Ночь. Тишина. Я собиралась поработать, но устала и перепила чая. Работать уже не выйдет. Муж в далекой Америке, Рахель — в Иерусалиме у бабушки с дедушкой. Мы с Биньямином одни. Впервые в жизни — одни больше, чем на несколько часов. Больше, чем на сутки.
Вообще-то, я побаиваюсь ночи. Давным-давно не живу одна, а когда жила — терпеть не могла ночное одиночество. Когда думала о неизбежном Сашином отъезде, ночи казались мне самым тяжелым испытанием: как быть с Рахель, которая привыкла по ночам вызывать папу, чтобы тот ее укрыл? Вдруг она решит за неимением папы вновь вспомнить райские деньки до рождения брата и заявить о своем законном праве на нашу постель?
Да и вообще сама картина — одна дома ночью с двумя детьми — представлялась мне жутковатой. Но половина папиной командировки уже позади, а Рахель, днем продолжающая испытывать мое далеко не резиновое терпение, ночью до сих пор не вставала, не звала и не плакала ни разу. Чудеса случаются. Впрочем, нам с ней еще предстоит провести три ночи без папы, так что все впереди. Но пока я смакую заслуженный отдых наедине с без малого пятимесячным сыном. И ночь нежна. Как, впрочем, и день.
Я не оглядываюсь и не дозирую сюсюканье, чтобы не вызывать ревность. Я не подскакиваю вслед за ним (а чаще — вместо него) от резких движений и криков. Я не страдаю синдромом дефицита внимания и раздвоения личности.
Мне не скучно и не страшно. В младенческие месяцы Рахель было много разного — и нежность, и радость, конечно. Но главным воспоминанием для меня осталось одиночество. Подсчет часов, а потом — минут до возвращения мужа с работы. Странные и кажущиеся бессмысленными прогулки с коляской в парках и на детских площадках.

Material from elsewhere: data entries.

/-- The coefficients of each row of MIX sum to 1, so a column of equal bytes is its own product. -/
theorem xorDot_MIX_equal_bytes (b : Byte) : xorDot MIX #v[b, b, b, b] = #v[b, b, b, b] := by
  rw [xorDot_MIX, gmult_sum_eq_self (by decide), gmult_sum_eq_self (by decide), gmult_sum_eq_self (by decide),
    gmult_sum_eq_self (by decide)]

theorem mixColumns_zero : mixColumns 0 = 0 :=
  block_ext_columns fun c => by
    have hzero : columnOf 0 c = #v[0, 0, 0, 0] := by fin_cases c <;> rfl
    rw [columnOf_mixColumns, hzero, xorDot_MIX_equal_bytes]

/-- Settles O21: MIXCOLUMNS drives `mixcolumns_stage` with mode level 0; the coefficients 1 and 3 are resolved by
their field laws, and the two literal blocks are taken column by column. -/
theorem mixColumnsMultipliesEachColumn : Obligations.MixColumnsMultipliesEachColumn := by
  refine ⟨fun sIn s => ?_, mixColumns_zero, ?_, ?_⟩
  · refine ⟨driveMixColumns 0 sIn s, exec_mixColumns sIn s, fun c => ?_, rfl, rfl, rfl⟩
    have hproduct : columnOf (mixColumnsStage 0 sIn) c =
        xorDot MIX #v[cellOf sIn 0 c, cellOf sIn 1 c, cellOf sIn 2 c, cellOf sIn 3 c] :=
      columnOf_mixColumns sIn c
    refine ⟨hproduct, hproduct.trans ?_, fun h01 h12 h23 => hproduct.trans ?_⟩
    · simp only [xorDot_MIX, gmult_three, gmult_one_left]
    · rw [← h23, ← h12, ← h01, xorDot_MIX_equal_bytes]
  all_goals
    refine block_ext_columns fun c => ?_
    rw [columnOf_mixColumns]
    fin_cases c <;> decide

theorem xorDot_getElem (A : Matrix) (v : Column) (i : Fin 4) :
    (xorDot A v)[i] = gmult A[i][0] v[0] ^^^ gmult A[i][1] v[1] ^^^ gmult A[i][2] v[2] ^^^ gmult A[i][3] v[3] :=
  Vector.getElem_ofFn ..

/-- Two products in turn are the product with the product matrix. -/
theorem xorDot_xorDot_getElem (A B : Matrix) (v : Column) (i : Fin 4) :
    (xorDot A (xorDot B v))[i] =
      gmult (mulEntry A B i 0) v[0] ^^^ gmult (mulEntry A B i 1) v[1] ^^^ gmult (mulEntry A B i 2) v[2] ^^^
        gmult (mulEntry A B i 3) v[3] := by
  have h0 : (xorDot B v)[0] = _ := xorDot_getElem B v 0
  have h1 : (xorDot B v)[1] = _ := xorDot_getElem B v 1
  have h2 : (xorDot B v)[2] = _ := xorDot_getElem B v 2
  have h3 : (xorDot B v)[3] = _ := xorDot_getElem B v 3
  rw [xorDot_getElem, h0, h1, h2, h3]
  simp only [mulEntry, gmult_xor_left, gmult_xor_right, gmult_assoc]
  ac_rfl

/-- Products with inverse matrices undo each other on a column. -/
theorem xorDot_xorDot_cancel {A B : Matrix} (h : ∀ i j, mulEntry A B i j = if i = j then 1 else 0) (v : Column) :
    xorDot A (xorDot B v) = v := by
  refine Vector.ext fun i hi => (xorDot_xorDot_getElem A B v ⟨i, hi⟩).trans ?_
  have hunit (p : Prop) [Decidable p] (b : Byte) : gmult (if p then 1 else 0) b = if p then b else 0 := by
    split
    · exact gmult_one_left b
    · exact gmult_zero_left b
  simp only [h, hunit]
  interval_cases i <;> simp

theorem mixWith_mixWith_cancel {A B : Matrix} (h : ∀ i j, mulEntry A B i j = if i = j then 1 else 0) (S : Block) :
    mixWith A (mixWith B S) = S :=
  block_ext_columns fun c => by rw [columnOf_mixWith, columnOf_mixWith, xorDot_xorDot_cancel h]

theorem invMixColumns_mixColumns (S : Block) : invMixColumns (mixColumns S) = S :=
  mixWith_mixWith_cancel INVMIX_mul_MIX S

theorem mixColumns_invMixColumns (S : Block) : mixColumns (invMixColumns S) = S :=
  mixWith_mixWith_cancel MIX_mul_INVMIX S

/-- Settles O27: the two matrices are inverse to each other in both orders. -/
theorem mixColumnsInversePair : Obligations.MixColumnsInversePair := fun S =>
  ⟨invMixColumns_mixColumns S, mixColumns_invMixColumns S⟩

end Sys2Proof.Machine
end

section
/-! The micro-sequences: UDEC undoes UENC entry by entry from the end, and each sequence computes its command's
function, round by round. -/

namespace Sys2Proof.Machine

/-! ## Inverse micro-operations -/

/-- The micro-operation that undoes another. -/
def MicroOp.inverse : MicroOp → MicroOp
  | .ark r => .ark r
  | .sb => .isb
  | .isb => .sb
  | .sr => .isr
  | .isr => .sr
  | .mc => .imc
  | .imc => .mc

theorem applyMicroOp_inverse (u : MicroOp) (S : Block) (rks : RoundKeys) :
    applyMicroOp u.inverse (applyMicroOp u S rks) rks = S := by
  cases u with
  | ark r => exact addRoundKey_addRoundKey S rks[r]
  | sb => exact invSubBytes_subBytes S
  | isb => exact subBytes_invSubBytes S
  | sr => exact invShiftRows_shiftRows S
  | isr => exact shiftRows_invShiftRows S
  | mc => exact invMixColumns_mixColumns S
  | imc => exact mixColumns_invMixColumns S

/-- The entries of the two sequences at mirrored places are inverse to each other, in both directions. -/
theorem UDEC_mirrors_UENC : ∀ i : Fin 40,
    UDEC[i.val] = (UENC[39 - i.val]).inverse ∧ UENC[39 - i.val] = (UDEC[i.val]).inverse := by decide

/-- Settles O29: by the entries of the table. -/
theorem encryptSequenceClosedForm : Obligations.EncryptSequenceClosedForm := by
  refine ⟨rfl, ?_, rfl, rfl, rfl⟩
  decide

/-- Settles O30: the closed form by the entries of the table, the rest because each entry of one sequence is the
inverse of its mirror in the other. -/
theorem decryptSequenceMirrorsEncrypt : Obligations.DecryptSequenceMirrorsEncrypt := by
  refine ⟨⟨rfl, rfl, rfl, ?_, rfl⟩, fun i S rks => ?_⟩
  · decide
  · obtain ⟨hdec, henc⟩ := UDEC_mirrors_UENC i
    constructor
    · rw [hdec, applyMicroOp_inverse]
    · rw [henc, applyMicroOp_inverse]

/-- Settles O31: by counting in the two tables. -/
theorem eachRoundKeyIsUsedOnce : Obligations.EachRoundKeyIsUsedOnce := by
  unfold Obligations.EachRoundKeyIsUsedOnce
  decide

/-! ## Sequences of micro-operations -/

/-- Micro-operations applied in order. -/
def applyMicroOps (us : List MicroOp) (S : Block) (rks : RoundKeys) : Block :=
  us.foldl (fun S u => applyMicroOp u S rks) S

theorem stateAfter_forty (op : BitVec 1) (block : Block) (rks : RoundKeys) :
    stateAfter op 40 block rks = applyMicroOps (microSequence op).toList block rks := by
  rw [stateAfter, List.take_of_length_le (by simp), applyMicroOps]

theorem applyMicroOps_append (us vs : List MicroOp) (S : Block) (rks : RoundKeys) :
    applyMicroOps (us ++ vs) S rks = applyMicroOps vs (applyMicroOps us S rks) rks :=
  List.foldl_append

/-- The inverses in reverse order undo a sequence. -/
theorem applyMicroOps_inverse (us : List MicroOp) (S : Block) (rks : RoundKeys) :
    applyMicroOps (us.reverse.map MicroOp.inverse) (applyMicroOps us S rks) rks = S := by
  induction us generalizing S with
  | nil => rfl
  | cons u us ih =>
    rw [List.reverse_cons, List.map_append, applyMicroOps_append]
    exact (congrArg (applyMicroOp u.inverse · rks) (ih (applyMicroOp u S rks))).trans (applyMicroOp_inverse u S rks)

/-- One of the rounds 1 to 9 of R165. -/
def encryptRoundOps (r : Fin 11) : List MicroOp := [.sb, .sr, .mc, .ark r]

/-- One of the rounds 9 to 1 of R166. -/
def decryptRoundOps (r : Fin 11) : List MicroOp := [.ark r, .imc, .isr, .isb]

/-- UENC as R165 groups it: the key addition, nine full rounds, and the last round without MixColumns. -/
theorem UENC_rounds : UENC.toList =
    [MicroOp.ark 0] ++ [1, 2, 3, 4, 5, 6, 7, 8, 9].flatMap encryptRoundOps ++
      [MicroOp.sb, MicroOp.sr, MicroOp.ark 10] :=
  rfl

Зачем грудному младенцу нужно, чтобы мать не находила себе места на неудобной скамейке, непонятно. Помню, несколько раз ложилась на эту самую скамейку по-бомжовски и засыпала.

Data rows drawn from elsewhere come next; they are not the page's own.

/-- An access through a peer-window slot (R328, R329): at the exporting die, or at another package, which may refuse it. A
load of a line that the die's L2 still holds goes no further (R330). -/
def State.peerXlate (s : State) (w : Who) (k : Kind) (va : Nat) (pte : Word) (lv i o : Nat) : Res (Loc × Nat) :=
  let bad : Res (Loc × Nat) := .flt (xlFlt 0x17 k va pte lv) s
  let left := 4096 - o % 4096
  match tableLoc w.die 0 (bits (s.reg w.die 0x628) 12 40 * 4096 + 16 * i) with
  | none => bad
  | some l =>
    let h := s.peekWord l
    let win := h.toNat * 2 ^ 48 + (i * 2 ^ 40 + o) / 128
    let held := match Tab.find (s.die w.die).wins win with
      | some n => if !k.w && !w.home && bits pte 5 2 == 0 && (Tab.find (s.die w.die).l2 n).isSome && homeOf n < 4 then some n else none
      | none => none
    if !(s.peekWord (l.add 8)).getLsbD 0 then bad
    else match held with
    | some n => .ok (.hbm (homeOf n) (n * 128 % 2 ^ 52 + o % 128), min left (128 - o % 128)) s
    | none =>
      let pkg := bits h 48 16
      let e := bits h 46 2
      if pkg ≠ bits (s.reg w.die 0x900) 0 16 then
        match s.fabricPort w.die (Nat.xor (o / 128 % 4) (i % 4)) 4 with
        | none => .wait 0 0 s
        | some 4 => .flt (unreachable pkg e (BitVec.ofNat 64 va)) s
        | some p =>
          let (j, s) := s.pick 2
          if j = 1 then .flt (xlFlt 0x17 k va pte lv) s else .ok (.far h.toNat o p, min left (128 - o % 128)) s
      else if !s.canReach w.die e || (s.die e).noExp then .flt (unreachable pkg e (BitVec.ofNat 64 va)) s
      else if s.crossWaits w.die e then .wait 0 0 s
      else match tableLoc e 0 (bits (s.reg e 0x620) 12 40 * 4096 + 32 * bits h 0 12) with
        | none => bad
        | some m =>
          let e0 := s.peekWord m
          let e1 := s.peekWord (m.add 8)
          let e2 := s.peekWord (m.add 16)
          if e0.getLsbD 0 && bits e2 0 16 == bits h 24 16 && o < bits e1 0 48 && (!k.r || e0.getLsbD 2) &&
              (!k.x || e0.getLsbD 2) && (!k.w || e0.getLsbD 3) && e2.getLsbD (16 + w.die) &&
              pteAddr e0 + o < 0x3000000000 then
            let loc : Loc := .hbm e (pteAddr e0 + o)
            .ok (loc, left) (if k.w then s else s.onDie w.die fun x => { x with wins := Tab.put x.wins win loc.line })
          else bad

/-- The walk cache has room for one more table entry: of 1024 one leaves, which one being open (R325). -/
def State.stepPut (s : State) (d : Nat) (x : WalkStep) : State :=
  if (s.die d).steps.contains x then s
  else
    let n := (s.die d).steps.length
    let (j, s) := if 1024 ≤ n then s.pick n else (n, s)
    s.onDie d fun y => { y with steps := x :: y.steps.eraseIdx j }

/-- The first address that a table entry of a level covers. -/
def stepVa (va lv : Nat) : Nat := va - va % 2 ^ (12 + 9 * lv)

/-- A table entry that the walk cache may give for an address at a level (R325, R326): one of those it holds that differ from
memory, or none, in which case memory is read. -/
def State.stepPick (s : State) (d ctx va lv : Nat) (e : Word) : Word × State :=
  let l := (s.die d).steps.filter fun t => t.ctx == ctx && t.lv == lv && t.va == stepVa va lv && t.pte != e
  if l.isEmpty then (e, s)
  else
    let (j, s) := s.pick (l.length + 1)
    match l[j]? with
    | some t => (t.pte, s)
    | none => (e, s)

/-- What a walk finds: a leaf with its place and level. -/
structure Leaf where
  at_ : Loc
  pte : Word
  lv  : Nat
  deriving DecidableEq, Repr
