-- ==== Sys2Proof/Machine/Ops.lean ====
section
/-! DEFINITION. Operations over strands, records and launches that many meanings share, and taking a fault:
stopping a strand, the full-context save, delivery of the record, the end of a launch (R23, R27, R305,
R361 to R368, R383 to R388), and the return from a fault (R389 to R391). -/

namespace Sys2Proof.Machine

/-- The scheduling fields of a row. -/
def insHdr (i : Instr) : Hdr :=
  match i.cell with
  | some (_, _, f) => formHdr f
  | none => ⟨0, false, 0, 0⟩

/-- The class number of a program word (R73); 7 for other rows. -/
def insCls (i : Instr) : Nat :=
  match i.cell with
  | some (c, _, _) => c
  | none => 7

/-- Words brought to a length. -/
def padWords (n : Nat) (l : List Word) : List Word := (l ++ List.replicate (n - l.length) 0).take n

/-- The launches of a die under their numbers. -/
def State.launch (s : State) (d no : Nat) : Option Launch := Tab.find (s.die d).launches no

/-- Place a launch. -/
def State.setLaunch (s : State) (d : Nat) (l : Launch) : State :=
  s.onDie d fun x => { x with launches := Tab.put x.launches l.no l }

/-- Change a launch, where it exists. -/
def State.onLaunch (s : State) (d no : Nat) (f : Launch → Launch) : State :=
  match s.launch d no with
  | none => s
  | some l => s.onDie d fun x => { x with launches := Tab.put x.launches no (f l) }

/-- A word of a launch record (R308). -/
def Launch.word (l : Launch) (i : Nat) : Word := l.lr.getD i 0

/-- FUSE, SPAN, CLASS of a launch record (R308): fused L1s, spanning, latency class. -/
def Launch.fused (l : Launch) : Bool := (l.word 0).getLsbD 5
/-- SPAN (R308). -/
def Launch.span (l : Launch) : Bool := (l.word 0).getLsbD 6
/-- CLASS: latency (R308, R45). -/
def Launch.latency (l : Launch) : Bool := (l.word 0).getLsbD 4

/-- Change a stage of a launch. -/
def State.onStage (s : State) (d no st : Nat) (f : Stage → Stage) : State :=
  s.onLaunch d no fun l => { l with stages := l.stages.modify st f }

/-- The die, tile of the package and slot in the tile of a slot. -/
def slotDie (k : Nat) : Nat := k / 192
/-- The tile of the package that a slot belongs to. -/
def slotTile (k : Nat) : Nat := k / 8

/-- The L1s of a tile's cluster are fused (R33): a launch with FUSE occupies it. While they are, no tile of the cluster has a private
L1, whichever launch its strands belong to. -/
def State.fusedAt (s : State) (t : Nat) : Bool :=
  (s.die (t / 24)).launches.any fun l => l.2.fused && l.2.tiles.any fun u => u / 6 == t / 6

/-- Who a strand's accesses are made by. -/
def State.whoOf (s : State) (k : Nat) (st : Strand) : Who :=
  let d := slotDie k
  { die := d, ctx := (match s.launch d st.id.launch with | some l => l.ctx | none => 65536), tile := slotTile k,
    fused := s.fusedAt (slotTile k), agent := k, uid := st.id.uid }

/-- Who the command processor's accesses for a context are made by. -/
def cpWho (d ctx : Nat) : Who := { die := d, ctx := ctx, tile := d * 24, agent := 2000 + d, raw := true }
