/-- The slot that the array of a tile is granted to (R198); none where it is not free or nobody waits. -/
def State.grantee (s : State) (t : Nat) : Option Nat :=
  let rs := s.resident t
  let busy := rs.filter fun e => !e.2.want && e.2.mq.any MCmd.ofRun
  let held := (s.tile t).lessee.isSome || rs.any fun e => e.2.held && !e.2.want
  let ws := rs.filter fun e => e.2.waitsArray
  if held then none
  else
    let effs := s.effs t
    let last := (s.tile t).lastG
    let best := fun l : List (Nat × Strand) => l.foldl (fun (b : Option (Nat × Nat)) e =>
      let key := (Tab.getD effs e.1 3) * 8 + (e.1 % 8 + 7 - last) % 8
      match b with
      | none => some (key, e.1)
      | some (x, _) => if key < x then some (key, e.1) else b) none
    match busy with
    | [] => (best ws).map (·.2)
    | _ => match ws.find? fun e => busy.all fun b => b.1 == e.1 with
      | some e => some e.1
      | none => none

/-- A weight plane read whole, as a resumed strand reloads it (R389). -/
def State.readPlane (s : State) (t : Nat) (r : Option (Word × Nat)) : Res (Option Plane) :=
  match r with
  | none => .ok none s
  | some (fw, line) =>
    let f := fwB fw
    let rb := 128 * rowStride f (fwK fw)
    let sn := 128 * scaleLines f (fwK fw) (fwN fw)
    (s.fetch t (128 * line) (fwN fw * rb)).bind fun d s =>
    (s.fetch t (128 * fwBS fw) sn).bind fun sc s =>
      .ok (some { fw := fw, line := line, cols := (upFrom 0 (fwN fw)).map fun j => (d.drop (j * rb)).take rb, scales := sc }) s

/-- The streams of a resumed strand that had started go on with their plane as it was read again (R389). -/
def Strand.replaned (st : Strand) (a b : Option Plane) : Strand :=
  let again := fun p : Plane => ((a.toList ++ b.toList).find? fun q => q.fw == p.fw && q.line == p.line).getD p
  { st with mq := st.mq.map fun c : MCmd => { c with plane := c.plane.map again } }

/-- ARRAY_GRANT (R198, R235, R381, R389): the free array is granted to one waiting slot; a strand of another launch finds
the planes empty and the program region invalid; a resumed strand's planes are reloaded. -/
def execArrayGrant (t : Nat) (s : State) : Host.Outcome State Fault Refusal :=
  if 96 ≤ t then .fault .noSuchUnit
  else match s.grantee t with
    | none => .next s
    | some k =>
      match s.strand k with
      | none => .next s
      | some st =>
        let other := (s.tile t).owner ≠ some st.id.launch
        let s1 := s.onTile t fun x =>
          { x with
            lastG := k % 8
            owner := some st.id.launch
            active := if other then none else x.active
            shadow := if other then none else x.shadow
            micro := if other then x.micro.filter fun e => e.1 < 0x100 else x.micro }
        if !st.want then .next (s1.onTile t fun x => { x with lessee := some k })
        else
          match (s1.readPlane t st.reA).bind fun a s => (s.readPlane t st.reS).bind fun b s => .ok (a, b) s with
          | .wait c o _ => .next (s.stall k 9 c o)
          | .flt f s2 => .next ((s2.onStrand k fun x => { x with want := false }).takeFault k f st.pc 3 3)
          | .ok (a, b) s2 =>
            .next (((s2.setStrand k { (st.replaned a b) with want := false, reA := none, reS := none }).stall k 9 0 0).onTile t fun x =>
              { x with lessee := if st.held then some k else none, active := a, shadow := b })

end Sys2Proof.Machine
end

Со вторым ребенком все по определению не так. Только успеешь пару раз уложить спать (или забрать из яслей, если он там), как уже нужно бежать за старшей. А там — площадка, и уже вполне осмысленная. На растерянность и одиночество времени не остается. Впрочем, дни, часы и минуты до возвращения мужа все равно считаешь с тем же нетерпением, хоть и по другим причинам.
Но вот мы с Биньямином наедине уже два дня, а никакого одиночества и скуки нет и в помине. Мы — вдвоем. Может, это опыт и умение себя развлечь (то подругу приглашу, то в кафе выйду, то в «Фейсбуке» посижу, то посплю с ним в обнимку, а то и поработаю чуток), может — его готовность в любой момент расплыться в улыбке в ответ на мой взгляд. Возможно, и осознание того, что бывает хуже: одной с двумя.